Kroger
Sitting at the hospital waiting on my mom to get her
colonoscopy blasting one ear with Sweet Child of Mine to drown out the Fox News
playing in the background. In the initial room they had MSNBC and a black man
checking people in. In the next room a blonde older woman and Fox News. Can’t
say I’m surprised. I wonder why of all the things to play in a hospital they
play the most divisive possible channel. The things you tend not to speak to
strangers about are politics, religion, and money. A hospital is a glorius
combination of all three.
A statue of a Saint greets you when you enter, you sit in a
room listening to wealthy whites debate which group will benefit the most in
the coming four years, then leave with a bill that ranges from decent to a
crime against humanity depending on your level of insurance. My boyfriend says
they keep the TV on politics to increase heart attacks. It’s a good plan,
recurring revenue. Keep you stressed and angry enough, at least 50% of the
people should dislike the channel, you’ll need anti-depressants, blood pressure
meds, and a Xanax to relieve the headache of it all. That of course will lead
to a pricey rehab treatment but at least you aren't a socialist...
Anyways
Kroger is grocery store equivalent of marrying that guy
you’re dating when you’re 34. Doesn’t really matter who. He’s fine. He’s nice
you know? He’s got hobbies probably. I mean no style, but that’s just because
he doesn’t care. He use to wear weird hats so you’re fine that it’s just
basketball pants now. He went to Dayton.
It’s a good school I guess. I think they had a business program. He majored in
sports. Or like sports marketing? I don’t remember. He works for some place downtown
now. Doing something with grants. Or business development? Anyways you know
where he lives. And you’re finally used to where he keeps his cups. It’s in the
pantry. It doesn’t make sense to you, but its fine. Plus he’s clean. Guys
aren’t always clean.
Anyways he proposed. Sort of, he said he didn't care if y'all had a wedding which is close enough. You need a new mattress so the
timing is good, you can get a king size. Plus you’re pretty skinny right now. So you'll commit to him. This is not settling you whisper to yourself.
Your ex is back though. He looks good you must admit. But he left. He was
gone for a long time. And you had to move on. You can’t wait on people like
that. He has left like so many times. You’re not going to get hurt again. He kept changing who he was and then he was gone.

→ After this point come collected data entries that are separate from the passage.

-- ==== Sys2Proof/Tests/Slice0.lean ====
section
/-! SUPPORT. Tests of one step each, their expected results read from spec/, and for every statement a state and operands
that meet its hypotheses, clause by clause. -/

namespace Sys2Proof.Tests

open Sys2Proof.Machine

set_option Elab.async false

/-! ### Small states -/

/-- A volume with a committed image in slot A (R5). -/
def image : Volume :=
  { label := 0x1234, size := 2, baseA := 1, baseB := 257, readers := 0x7, writers := 0x3, pinned := false, genCounter := 1
    slotA := { state := .active, image := some { gen := 1, len := 300, crc := 0xCBF43926 } }
    slotB := { state := .empty, image := none }, deleting := false }

/-- The same volume with slot B under a staging session. -/
def staging : Volume := { image with slotB := { state := .staging, image := none } }

/-- The same volume after a second commit. -/
def twice : Volume :=
  { image with
    genCounter := 2
    slotA := { state := .previous, image := some { gen := 1, len := 300, crc := 0xCBF43926 } }
    slotB := { state := .active, image := some { gen := 2, len := 10, crc := 5 } } }

/-- A formatted part in NORMAL without volumes. -/
def ready : State := { State.reset with mode := .normal, journal := some { sector := .j0, epoch := 1, append := 2, seq := 3 } }

/-- The part with volume 5 in use. -/
def vol5 (x : Volume) : State := { ready with vols := ready.vols.set 5 (some x) }

/-- A HELD claim of P1 on volume 5 with a staging map of two sectors. -/
def held : Claim :=
  { vol := 5, holder := 1, state := .held, tag := 7, lease := 30, pending := 0
    map := some [{ state := .erased, ptr := 0 }, { state := .unknown, ptr := 0 }] }

/-- The part with a claim in entry 0. -/
def claimed (cl : Claim) (s : State) : State := { s with claims := s.claims.set 0 (some cl) }

/-- The part with an operation in flight. -/
def busy (e : InFlight) (s : State) : State := { s with engine := some e }

/-- A part in UNFORMATTED. -/
def unformatted : State := { State.reset with mode := .unformatted }

/-- A part in DEGRADED with volume 5. -/
def degraded : State := { vol5 image with mode := .degraded }

/-- A request of a port, whole and with no further bytes. -/
def ask (p : Port) (v : Byte) (ps : List Byte) : Submit :=
  { port := p, moment := .whole, tag := 9, volume := v, params := ps, extra := [] }

/-- An operation of P1 in flight on volume 5. -/
def doing (k : Kind) (ph : Phase) : InFlight :=
  { port := some 1, op := { tag := 3, kind := k, vol := some 5, params := [], data := [], claim := none }, phase := ph
    suspends := 0, eraseBudget := 16, programBudget := 4, discard := false, entry := none, tries := 0, own := none }

/-- The same bound to the claim in entry 0. -/
def bound (e : InFlight) (ps data : List Byte) : InFlight := { e with op := { e.op with claim := some 0, params := ps, data := data } }

/-- An operation with its record under program. -/
def writing (k : Kind) (r : JRecord) : InFlight :=
  { doing k (.journaling .j0) with entry := some { seq := 3, content := r } }

/-- An internal operation with an entry of its own sector under program. -/
def ownWriting (k : Kind) (r : JRecord) (todo : List SnapItem) : InFlight :=
  { doing k (.journaling .j0) with
    entry := some { seq := 1, content := r }, own := some { pos := 0, seq := 1, written := 0, epoch := 1, todo := todo } }

/-- Eight responses that a host has not fetched. -/
def eight : List Response := List.replicate 8 { tag := 0, kind := .read, status := .retry, body := [] }

/-- What a host clocks after the kind byte of a FETCH. -/
def clocked (n : Nat) (bits : Fin 8) : Clocked := { bytes := List.replicate n 0, bits := bits }

/-- One item of the next state. -/
def item {α : Type} (r : Res) (g : State → α) : Option α :=
  match r with
  | .next t => some (g t)
  | .fault _ => none
  | .refused _ => none

/-- Status and body of the newest response of a port. -/
def last (r : Res) (p : Port) : Option (Status × List Byte) :=
  (item r (fun t => t.hpi[p].queue.getLast?.map (fun x => (x.status, x.body)))).join

/-- The phase of the operation in flight. -/
def phase (r : Res) : Option Phase := (item r (fun t => t.engine.map InFlight.phase)).join

/-- The record under program. -/
def record (r : Res) : Option JRecord := (item r (fun t => (t.engine.bind InFlight.entry).map JEntry.content)).join

/-- One field of volume 5. -/
def of5 {α : Type} (r : Res) (g : Volume → α) : Option α := (item r (fun t => (t.vols[5]).map g)).join

/-- One field of the claim in entry 0. -/
def of0 {α : Type} (r : Res) (g : Claim → α) : Option α := (item r (fun t => (t.claims[0]).map g)).join

/-! ### Well-formed commands -/

theorem test_wf_unknown_kind : (Instr.unknownFrame 0 .whole [0x02]).wellFormed = false
    ∧ (Instr.unknownFrame 0 .whole [0x03]).wellFormed = true ∧ (Instr.unknownFrame 0 .whole []).wellFormed = true := by decide

theorem test_wf_params : Submit.wellFormed (ask 0 0 (List.replicate 263 0)) = false
    ∧ Submit.wellFormed (ask 0 0 (List.replicate 262 0)) = true := by decide +kernel

/-- The check holds for the frame of every kind of request. -/
theorem test_wf_requests : ∀ c ∈ [Instr.queryDevice, .queryVolume, .createVolume, .deleteVolume, .setAccess, .pin, .unpin, .format,
    .provision, .read, .openView, .closeView, .claim, .release, .renew, .beginStage, .erase, .program, .readStaged, .commit,
    .rollback], (c (ask 0 0 (List.replicate 263 0))).wellFormed = false := by decide +kernel

/-! ### Formats -/

/-- R177: the check values of both codes over the nine ASCII digits. -/
theorem test_check_codes : crc16 [0x31, 0x32, 0x33, 0x34, 0x35, 0x36, 0x37, 0x38, 0x39] = 0x29B1
    ∧ crc32 [0x31, 0x32, 0x33, 0x34, 0x35, 0x36, 0x37, 0x38, 0x39] = 0xCBF43926 := by decide +kernel

/-- R178: mode in bits 7 and 6, outcome in bits 5 and 4, held responses in bits 3 to 0. -/
theorem test_status_byte : packStatus .normal .taken 3 = 0x93 ∧ packStatus .starting .none 0 = 0x00
    ∧ packStatus .degraded .rejected 8 = 0xF8 := by decide

/-- R180: length, tag, request code, status and body of a response, most significant byte first. -/
theorem test_response_bytes : (responseBytes { tag := 9, kind := .claim, status := .claimed, body := [50] }).take 6
    = [0x00, 0x06, 0x09, 0x30, 0x04, 0x32] := by decide +kernel

/-- R182: the bytes of a COMMIT entry. -/
theorem test_commit_entry : (entryBytes { seq := 0x01020304, content := .commit 5 1 2 0x12C 0xCBF43926 }).take 20
    = [0x08, 0x01, 0x02, 0x03, 0x04, 0x05, 0x01, 0x00, 0x00, 0x00, 0x02, 0x00, 0x00, 0x01, 0x2C, 0xCB, 0xF4, 0x39, 0x26, 0x00] := by
  decide +kernel

/-! ### One step of each command -/

theorem test_status_frame : item (exec (.statusFrame 2 .whole [7]) ready) (fun t => t.hpi[2].sdo) = some [0x80, 0x00] := by decide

You are content now. It is not perfect, but you know where the his cups are. And this is what this is about. You put too much time into understanding his bizarre little habits and they are your weird little habits now too.
That’s Kroger. You won’t leave it. You just finally learned
the applesauce is next to the Latin food aisle in the front and cereal is aisle
14 in the back near the bacon. And the hummus is in the front right of the
store by the bakery and fancy cheeses. And the dairy free cheese is with the
vegetables. And the regular non fancy cheese is in the back with eggs. The local grocery store pulled a real dick move just up and selling the building. Kroger is fine. You
know where stuff is. It took forever to learn. It doesn’t make sense, but you
know where it is. So fuck it. I’m not going to you Publix. You left us hanging
for years while redoing the interior of the store. You went from local to chain to a different chain to another chain and you know what? I moved on! And yes your aisles make sense Publix, but I don’t even know
you anymore. Kroger is not
the grocery store you want, but it’s the store we deserve. You don’t want to
spend $7 on berries. So take your $3 mealy blueberries and suck it up.
Plus
when you want to spice things up you can go sit with your computer at Whole
Foods and nibble on unseasoned edamame and kale from the salad bar. Which
everyone knows is like your flirtation with your hot married coworker. I mean you’re
never going to buy your groceries there but it just feels good to be around
him. You feel special.
This has been my distraction from the political bullshit on
TV in the waiting room. We all know what is going to happen. Instead of getting Kroger
for a president, a little lame but fine, I’m watching what happens when you get married to your drug
addict heroin boyfriend who is probably the father of your kids, at least one
of them. He cheats and hits you but you do too. The
cops know your name. The neighbors don’t even look anymore when they show up.
It’s not even a grocery store. It’s somehow eating leftover take out every
night that you don’t even remember ordering. It’s just fucked. It’s the couch
fry of a president and for whatever reason we are eating it. Throw it out.